The Boston Globe

What’s in a US Census question? If it’s about race, a lot.

- MARCELA GARCÍA Marcela García is a Globe columnist. She can be reached at marcela.garcia@globe.com. Follow her @marcela_elisa and on Instagram @marcela_elisa.

As a Mexican American immigrant, I have been baffled by the questions on race and ethnicity included in the US Census form. When filling out the 2020 edition of the questionna­ire, I easily answered the one about Hispanic origin. Then came the question on race. Am I white? It didn’t feel right to check that, even though I kind of look white-ish. Could I check American Indian, since I could potentiall­y be a descendant of an Aztec princess? Alas, that’s something my husband and I joke about and not the stuff of official government forms.

After much internal debate, I checked “some other race.” It was the least problemati­c option and one chosen by many other people, apparently, which led to an increase in that category’s count.

That in turn led to some internal soul-searching at the US government, which started studying changes to update its standards for the collection of race and ethnicity data. Last week, federal officials announced those revisions, which will impact the way people are defined, labeled, and counted in US Census forms.

The well-meaning changes are an effort to better identify people of color, and to provide a more meaningful count of the nuanced identities behind different groups of minorities.

Will there ever be a perfect race and ethnicity question? Is this one of those “don’t let the perfect be the enemy of the good” policy situations?

But the revisions raise important concerns and muddle the identity issue a lot more. Make no mistake, these changes have huge implicatio­ns on voting rights and redistrict­ing issues, for the US Census is used to inform and shape policymaki­ng, research, electoral districts, and other big civil rights decisions.

That’s why not everyone is happy about the government’s effort to fine-tune the collection of race and ethnicity data.

The main shift is that the US Census form will now ask about race and ethnicity in a single question. “What is your race and/or ethnicity?”

If only it were that simple.

The form then presents people with different checkboxes, as reported by NPR’s journalist Hansi Lo Wang. For instance, under “Black or African American,” there are more checkboxes offered — such as “Nigerian” or “Jamaican” — and a blank space to enter other options not presented, such as “Brazilian” or “Puerto Rican” if the person identifies as such.

Here’s where the confusion comes. Under the “Hispanic or Latino” box, there are subcategor­ies like “Mexican” and “Puerto Rican.” Presumably a Black Puerto Rican person is expected to select the “Black of African American” box and the “Hispanic or Latino” box, plus the “Puerto Rican” checkbox under the latter.
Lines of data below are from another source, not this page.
-- ==== Sys2Proof/Machine/Evg.lean ====
section
/-! DEFINITION. The event gatherer's registers and commands (04, R509). -/

namespace Sys2Proof.Machine

/-- A source number no block's chapter names: it never fires (R104). -/
def reservedSrc (n : Nat) : Bool := reservedSources.contains n

/-- EVENT_SOURCE_FIRE (R105, R117): an edge source fires, or a level source's input takes `level`; an input that falls
fires nothing. -/
def execEventSourceFire (t src : Nat) (level : Bool) (s : State) : Host.Outcome State Fault Refusal :=
  let s := s.at t
  if reservedSrc src then .next s
  else if srcLevel s src then .next (setLevel src level s)
  else .next (fireEvent src s)

/-- STORM_WINDOW (R117): the per-source counts restart. -/
def execStormWindow (t : Nat) (s : State) : Host.Outcome State Fault Refusal :=
  let s := s.at t
  .next { s with evg.src := updAll s.evg.src fun _ x => { x with count := 0 } }

/-- The master may write the claim registers of a target (R103, R113). -/
def claimAllowed (m : Master) (t : Nat) : Bool :=
  match m with
  | .pcie => t < 2
  | .sup => t == 2 || t == 3
  | .ses n => t == 4 + n
  | _ => false

/-- A target changed. -/
def setTgt (s : State) (t : Nat) (f : EvTarget → EvTarget) : State := { s with evg.tgt := upd s.evg.tgt t f }

/-- The source fired in this CLK_PER cycle (R112): the cycle that holds a block time is its multiple of 5 ns (DESIGN CHOICE, log
entry 60). -/
def firedNow (s : State) (n : Nat) : Bool := (get s.evg.src n).fireAt == some (s.now / 5)

/-- PENDING as a claim of this cycle finds it: a fire or a storm of the same cycle counts as arriving after it (R112). -/
def pendingAtClaim (s : State) (n : Nat) : Bool :=
  let x := get s.evg.src n
  if firedNow s n then x.was else x.pending

/-- The claim is accepted: the source is eligible at the target as the cycle found it (R106, R107, R112). -/
def claimable (s : State) (t n : Nat) : Bool :=
  pendingAtClaim s n && (firedNow s n || !(get s.evg.src n).stormed) && srcEnable s n && srcTarget s n == t
    && abovePrio (srcPrio s n) (get s.evg.tgt t).run

/-- A claim is accepted, all in one step (R107); a fire of the same cycle stays PENDING (R112). -/
def acceptClaim (t n : Nat) (s : State) : State :=
  let p := srcPrio s n
  let again := firedNow s n
  setTgt (setSrc s n fun x => { x with pending := again && x.pending, was := false, active := true }) t fun x =>
    { x with stack := (n, x.run) :: x.stack, run := some p, claimRes := 0 }

/-- A claim is refused: nothing changes but CLAIM_RES and CLAIM_BAD (R107). -/
def refuseClaim (t res : Nat) (s : State) : State :=
  evgError { setTgt s t (fun x => { x with claimRes := res }) with evg.claimBad := true }

/-- A master writes EVG_Tt_CLAIM (R107, R113): a host write beyond the host targets has no effect but HOST_DENIED. -/
def claimWrite (m : Master) (tgt src : Nat) (s : State) : State :=
  if m == .pcie && 2 ≤ tgt then evgError { s with evg.hostDenied := true }
  else if !claimAllowed m tgt then refuseClaim tgt 3 s
  else if claimable s tgt src then acceptClaim tgt src s
  else refuseClaim tgt (if pendingAtClaim s src then 2 else 1) s

/-- EVG_CLAIM (R107, R113). -/
def execEvgClaim (t : Nat) (m : Master) (tgt src : Nat) (s : State) : Host.Outcome State Fault Refusal :=
  .next (claimWrite m tgt src (s.at t))

/-- An end of interrupt is accepted (R108, R110): the source is no longer ACTIVE, the stack pops, the host vectors that this
makes non-empty send their message, and a level source whose input is asserted is PENDING again, which the storm limiter
counts. -/
def acceptEoi (t n : Nat) (prev : Option Nat) (rest : List (Nat × Option Nat)) (s : State) : State :=
  let s1 := setTgt (setSrc s n fun x => { x with active := false }) t fun x =>
    { x with stack := rest, run := prev, eoiBad := false }
  let s2 := if t < 2 then notifyVectors s s1 else s1
  if srcLevel s n && (get s.evg.src n).input then fireEvent n s2 else s2

/-- An EOI that is not for the most recent accepted claim changes nothing but EOI_BAD (R108). -/
def refuseEoi (t : Nat) (s : State) : State :=
  evgError { setTgt s t (fun x => { x with eoiBad := true }) with evg.eoiBad := true }

/-- A master writes EVG_Tt_EOI (R108, R113). -/
def eoiWrite (m : Master) (tgt src : Nat) (s : State) : State :=
  if m == .pcie && 2 ≤ tgt then evgError { s with evg.hostDenied := true }
  else
    match (get s.evg.tgt tgt).stack with
    | (n, prev) :: rest =>
      if n == src && claimAllowed m tgt then acceptEoi tgt src prev rest s else refuseEoi tgt s
    | [] => refuseEoi tgt s

/-- EVG_EOI (R108, R113). -/
def execEvgEoi (t : Nat) (m : Master) (tgt src : Nat) (s : State) : Host.Outcome State Fault Refusal :=
  .next (eoiWrite m tgt src (s.at t))

/-- The host may configure, release, set or clear the source: HOST_OK, and only as owner (R113). -/
def hostMay (s : State) (n : Nat) : Bool := rdb s (srcCfgAddr n) 19 && s.own.owner == 1

/-- The bits of a word on which the master may act, as source numbers; a host's other bits set HOST_DENIED (R113). -/
def allowedBits (m : Master) (k word : Nat) (s : State) : List Nat × State :=
  let all := ((List.range 32).filter (fun b => bit word b)).map (fun b => 32 * k + b)
  match m with
  | .pcie =>
    let ok := all.filter (hostMay s)
    (ok, if ok.length = all.length then s else evgError { s with evg.hostDenied := true })
  | .legal => ([], s)
  | _ => (all, s)

/-- EVG_SETPEND_k is written (R111, R117): each bit fires its source once; a level source becomes PENDING whatever its
input. -/
def setpendWrite (m : Master) (k word : Nat) (s : State) : State :=
  let r := allowedBits m k word s
  (r.1.filter (fun n => !reservedSrc n)).foldl (fun a n => fireEvent n a) r.2

/-- EVG_SETPEND (R111). -/
def execEvgSetpend (t : Nat) (m : Master) (k word : Nat) (s : State) : Host.Outcome State Fault Refusal :=
  .next (setpendWrite m k word (s.at t))

/-- PENDING of a source is cleared; a level source whose input is asserted sets it again in the next cycle (R111); a fire of
the same cycle wins (R112). -/
def clearPending (n : Nat) (s : State) : State :=
  let x := get s.evg.src n
  if firedNow s n then s
  else
    let s1 := setSrc s n fun y => { y with pending := false }
    if srcLevel s n && x.input && !x.active && !x.stormed then pendRaw s1 n else s1

/-- EVG_CLRPEND_k is written (R111). -/
def clrpendWrite (m : Master) (k word : Nat) (s : State) : State :=
  let r := allowedBits m k word s
  r.1.foldl (fun a n => clearPending n a) r.2

/-- EVG_CLRPEND (R111). -/
def execEvgClrpend (t : Nat) (m : Master) (k word : Nat) (s : State) : Host.Outcome State Fault Refusal :=
  .next (clrpendWrite m k word (s.at t))

/-- A value for EVG_SRCn_CFG keeps KIND, HOST_OK and reserved bits; of sources 32 to 47 only PRIO is writable; WAKE is
0 where the source has no latch (R113, EVG_SRCn_CFG). -/
def srcCfgValue (old n word : Nat) : Nat :=
  if isCqSrc n then setBits old 0 4 (bits word 0 4)
  else
    let w := setBits (setBits old 0 8 (bits word 0 8)) 9 5 (bits word 9 5)
    let hasLatch := n < 16 || (26 ≤ n && n ≤ 31) || 480 ≤ n
    setBits (setBits w 14 1 (if hasLatch then bits word 14 1 else 0)) 15 4 (bits word 15 4)

/-- A configuration write of a source: ignored with CFG_ACTIVE while it is ACTIVE; otherwise at once, and PENDING moves
with it to the new target (R113). -/
def srcCfgWrite (n word : Nat) (s : State) : State :=
  if (get s.evg.src n).active then evgError { s with evg.cfgActive := true }
  else wakeCore s n (notifySource s (wrw s (srcCfgAddr n) (srcCfgValue (rdw s (srcCfgAddr n)) n word)) n)

/-- A master writes EVG_SRCn_CFG (R113); a reserved source has none, and HOST_OK clear (R104). -/
def masterCfgWrite (m : Master) (src word : Nat) (s : State) : State :=
  if reservedSrc src then (if m == .pcie then evgError { s with evg.hostDenied := true } else s)
  else
    match m with
    | .pcie => if hostMay s src then srcCfgWrite src word s else evgError { s with evg.hostDenied := true }
    | .legal => s
    | _ => srcCfgWrite src word s

/-- EVG_SRC_CFG_WRITE (R113). -/
def execEvgSrcCfgWrite (t : Nat) (m : Master) (src word : Nat) (s : State) : Host.Outcome State Fault Refusal :=
  .next (masterCfgWrite m src word (s.at t))

/-- A stormed source is released and its count restarts; a level source whose input is asserted is PENDING at once,
and counted (R117). -/
def releaseStorm (n : Nat) (s : State) : State :=
  let x := get s.evg.src n
  if !x.stormed then s
  else
    let s1 := setSrc s n fun y => { y with stormed := false, count := 0 }
    if srcLevel s n && x.input && !x.active then fireEvent n s1 else s1

/-- EVG_STORMED_k is written (R113, R117). -/
def stormedWrite (m : Master) (k word : Nat) (s : State) : State :=
  let r := allowedBits m k word s
  r.1.foldl (fun a n => releaseStorm n a) r.2

/-- EVG_STORMED_WRITE (R113, R117). -/
def execEvgStormedWrite (t : Nat) (m : Master) (k word : Nat) (s : State) : Host.Outcome State Fault Refusal :=
  .next (stormedWrite m k word (s.at t))

/-- A source with a wake latch (R115). -/
def hasLatch (n : Nat) : Bool := n < 16 || (26 ≤ n && n ≤ 31) || (480 ≤ n && n ≤ 511)

/-- WAKE_LATCH_EDGE (R115, R116): the latch of a source whose WAKE is set catches an edge. In M0 and M11 it stays for
the next entry to M3. With the target's clock stopped the source fires, and the clock restarts where the source would be
eligible and the core's mask is clear, or where WAKE_COMPAT is set and the source is enabled (`wakeCore`). A core that
WAKE_COMPAT holds awake has no stopped clock (R116). -/
def execWakeLatchEdge (t src : Nat) (stopped masked : Bool) (s : State) : Host.Outcome State Fault Refusal :=
  let s := s.at t
  if !(hasLatch src && rdb s (srcCfgAddr src) 14) then .next s
  else if s.sys.mode == .m0 || s.sys.mode == .m11 then .next (setSrc s src fun x => { x with latch := true })
  else
    let tgt := srcTarget s src
    if stopped && !coreHeld s tgt then
      (let s1 := fireEvent src (setSrc s src fun x => { x with latch := true })
       .next (if eligible s1 tgt src && !masked && !rdb s1 baseEVG 0 then emit s1 .clockRestart tgt [] else s1))
    else .next s

/-- The filtered level after INVERT of a DIN in edge mode goes from `old` to its present one: the edges EDGE selects fire the
source (R118). -/
def dinEdge (n : Nat) (old : Bool) (s : State) : State :=
  let new := dinState s n
  let e := rdf s (dinCfgAddr n) 8 2
  if old != new && ((new && (e == 1 || e == 3)) || (!new && 2 ≤ e)) then fireEvent (480 + n) s else s

/-- A DIN input drives its source after a change, `old` being its level after INVERT before it: as its level, or by the edges
EDGE selects (R118). -/
def dinDrive (n : Nat) (old : Bool) (s : State) : State :=
  let s1 := dinLevel n s
  if rdb s1 (dinCfgAddr n) 10 then s1 else dinEdge n old s1

/-- A DIN input's filtered level changes (R118). -/
def dinChange (n : Nat) (level : Bool) (s : State) : State :=
  dinDrive n (dinState s n) { s with evg.din := upd s.evg.din n fun _ => { level := level } }

/-! ### Commands (R509) -/

/-- The 32 bits of one status register over sources 32k to 32k + 31. -/
def srcMask (s : State) (k : Nat) (f : EvSrc → Bool) : Nat :=
  maskOf ((List.range 32).map fun b => f (get s.evg.src (32 * k + b)))

/-- EVG_STAT as a word. -/
def evgStatWord (s : State) : Nat :=
  packBits [(0, s.evg.stormSrc), (16, b2n s.evg.cfgActive), (17, b2n s.evg.claimBad), (18, b2n s.evg.eoiBad),
    (19, b2n s.evg.hostDenied)]

/-- EVG_Tt_STAT as a word. -/
def tgtStatWord (s : State) (t : Nat) : Nat :=
  let x := get s.evg.tgt t
  packBits [(0, x.stack.length), (5, x.run.getD 0), (9, b2n x.run.isNone), (10, x.claimRes), (12, b2n x.eoiBad),
    (13, b2n (!(eligibleList s t).isEmpty)), (14, (x.stack.head?.map Prod.fst).getD 0)]

/-- EVG_STATUS (R499, R509). -/
def execEvgStatus (t line seq : Nat) (s : State) : Host.Outcome State Fault Refusal :=
  .next (runCmd line seq 0x1201 neverIllegal (fun c s =>
    let ks := List.range 16
    let words := [evgStatWord s] ++ ks.map (srcMask s · (·.pending)) ++ ks.map (srcMask s · (·.active))
      ++ ks.map (srcMask s · (·.stormed)) ++ [tgtStatWord s 0, tgtStatWord s 1]
    doneOut c [] (words.map (leBytes 4)).flatten s) (s.at t))

/-- A source the owner may not touch by command: without HOST_OK, or ACTIVE (R509). -/
def srcSetIllegal (c : Cmd) (s : State) : Bool :=
  let n := c.param 8 2
  n < 512 && (!rdb s (srcCfgAddr n) 19 || (get s.evg.src n).active)

/-- EVG_SRC_SET (R509): PRIO, ENABLE, TARGET, DELIV and VEC of a HOST_OK source. -/
def execEvgSrcSet (t line seq : Nat) (s : State) : Host.Outcome State Fault Refusal :=
  .next (runCmd line seq 0x1202 srcSetIllegal (fun c s =>
    let n := c.param 8 2
    if 512 ≤ n then rejectRange c 8 s
    else if 16 ≤ c.param 10 1 then rejectRange c 10 s
    else if 2 ≤ c.param 11 1 then rejectRange c 11 s
    else if 2 ≤ c.param 12 1 then rejectRange c 12 s
    else if 2 ≤ c.param 13 1 then rejectRange c 13 s
    else if 16 ≤ c.param 14 1 then rejectRange c 14 s
    else
      let old := rdw s (srcCfgAddr n)
      let word := packBits [(0, c.param 10 1), (4, c.param 12 1), (7, c.param 11 1), (9, c.param 13 1), (10, c.param 14 1),
        (14, bits old 14 5)]
      done c [] (srcCfgWrite n word s)) (s.at t))

/-- EVG_STORM_RELEASE (R509). -/
def execEvgStormRelease (t line seq : Nat) (s : State) : Host.Outcome State Fault Refusal :=
  .next (runCmd line seq 0x1203 srcSetIllegal (fun c s =>
    let n := c.param 8 2
    if 512 ≤ n then rejectRange c 8 s else done c [] (releaseStorm n s)) (s.at t))

/-- PENDING of sources `first` to `first + n - 1` as a mask (EVG_WAIT's PEND). -/
def pendMask (s : State) (first n : Nat) : Nat :=
  maskOf ((List.range n).map fun b => (get s.evg.src (first + b)).pending)

/-- EVG_WAIT (R509): waits for one of a range of sources, at most 4 per port; it neither claims nor clears. -/
def execEvgWait (t line seq : Nat) (s : State) : Host.Outcome State Fault Refusal :=
  .next (runCmd line seq 0x1204 (fun c s => 4 ≤ (s.evg.waits.filter (fun w => w.port == c.port && (findCmd s w.line w.seq).isSome)).length) (fun c s =>
    let first := c.param 8 2
    let n := c.param 10 1
    let ms := c.param 12 4
    if 512 ≤ first then rejectRange c 8 s
    else if n < 1 || 64 < n || 512 < first + n then rejectRange c 10 s
    else if ms < 1 || 3600000 < ms then rejectRange c 12 s
    else
      accept c [] { s with evg.waits := s.evg.waits ++
        [{ line := c.line, seq := c.seq, port := c.port, first := first, count := n }] }) (s.at t))

/-- EVG_WAIT_END (R501, R509): a source of the range is pending, or the timeout has passed: the FINAL completion. -/
def execEvgWaitEnd (t line seq : Nat) (timeout : Bool) (s : State) : Host.Outcome State Fault Refusal :=
  let s := s.at t
  match s.evg.waits.find? (fun w => w.line == line && w.seq == seq) with
  | none => .next s
  | some w =>
    let pend := pendMask s w.first w.count
    if pend != 0 || timeout then
      .next (finishAccepted line seq { result := leBytes 8 pend }
        { s with evg.waits := s.evg.waits.filter (fun x => !(x.line == line && x.seq == seq)) })
    else .next s

end Sys2Proof.Machine
end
Easy enough, I suppose.

The big conundrum is, how are the data going to be interprete­d or recoded by census officials? Is that person’s race going to be counted under the Black population totals or under multiracia­l? What about the count of Afro Latinos? Experts are afraid that the changes will lead to reductions in that population’s numbers, thus threatenin­g the integrity of the race and ethnicity data.

A group of Black Latinx advocates and academics have sounded the alarm around the proposed revisions. They are worried about the conflation of race and ethnicity and launched a website called “Latino is not a race.”

“Race and ethnicity are not concordant or interchang­eable,” wrote a coalition of 100+ signatorie­s — including researcher­s, activists, and scholars in the fields of population studies, statistics, and sociology, among others — in an official comment submitted to the federal government.

In their letter, the experts “define race as one’s social status based on the conglomera­tion of physical characteri­stics (i.e., phenotype), such as color, facial features, and hair texture. Whereas ethnicity refers to one’s social status based on their culture and family origins/history,” they wrote. Their recommenda­tions include that federal officials should clearly define the difference between race and ethnicity in census forms, as well as adding multidimen­sional measures — like a “separate question on perceived or street race.” They also argued that national origins shouldn’t be linked to race boxes because it “reinforces essentiali­sm and nativism by implying that race is representa­tive of nation.”

Those are all legitimate concerns that US government officials should address.

On the other hand, will there ever be a perfect race and ethnicity question? Is this one of those “don’t let the perfect be the enemy of the good” policy situations? Many people who belong to other national origin groups feel that the changes will lead to less invisibili­ty for them, like the new “Middle Eastern or North African” category. And yet, some experts say that one is also problemati­c because it “is not inclusive enough of people who are of MENA descent and identify with Black diaspora communitie­s,” reported Wang of NPR.

As for my own clarity on the issue, as it turns out, I am 50 percent “Indigenous Americas, Mexico,” and 27 percent Spaniard, according to Ancestry.com’s ethnicity analysis based on my DNA. Yet I still won’t feel confident checking the “Indigenous” box for my race in the next US Census, nor do I want to check white, either. And if I check both, as the form is expected to allow, would that land me in the multiracia­l category? I guess there aren’t good answers.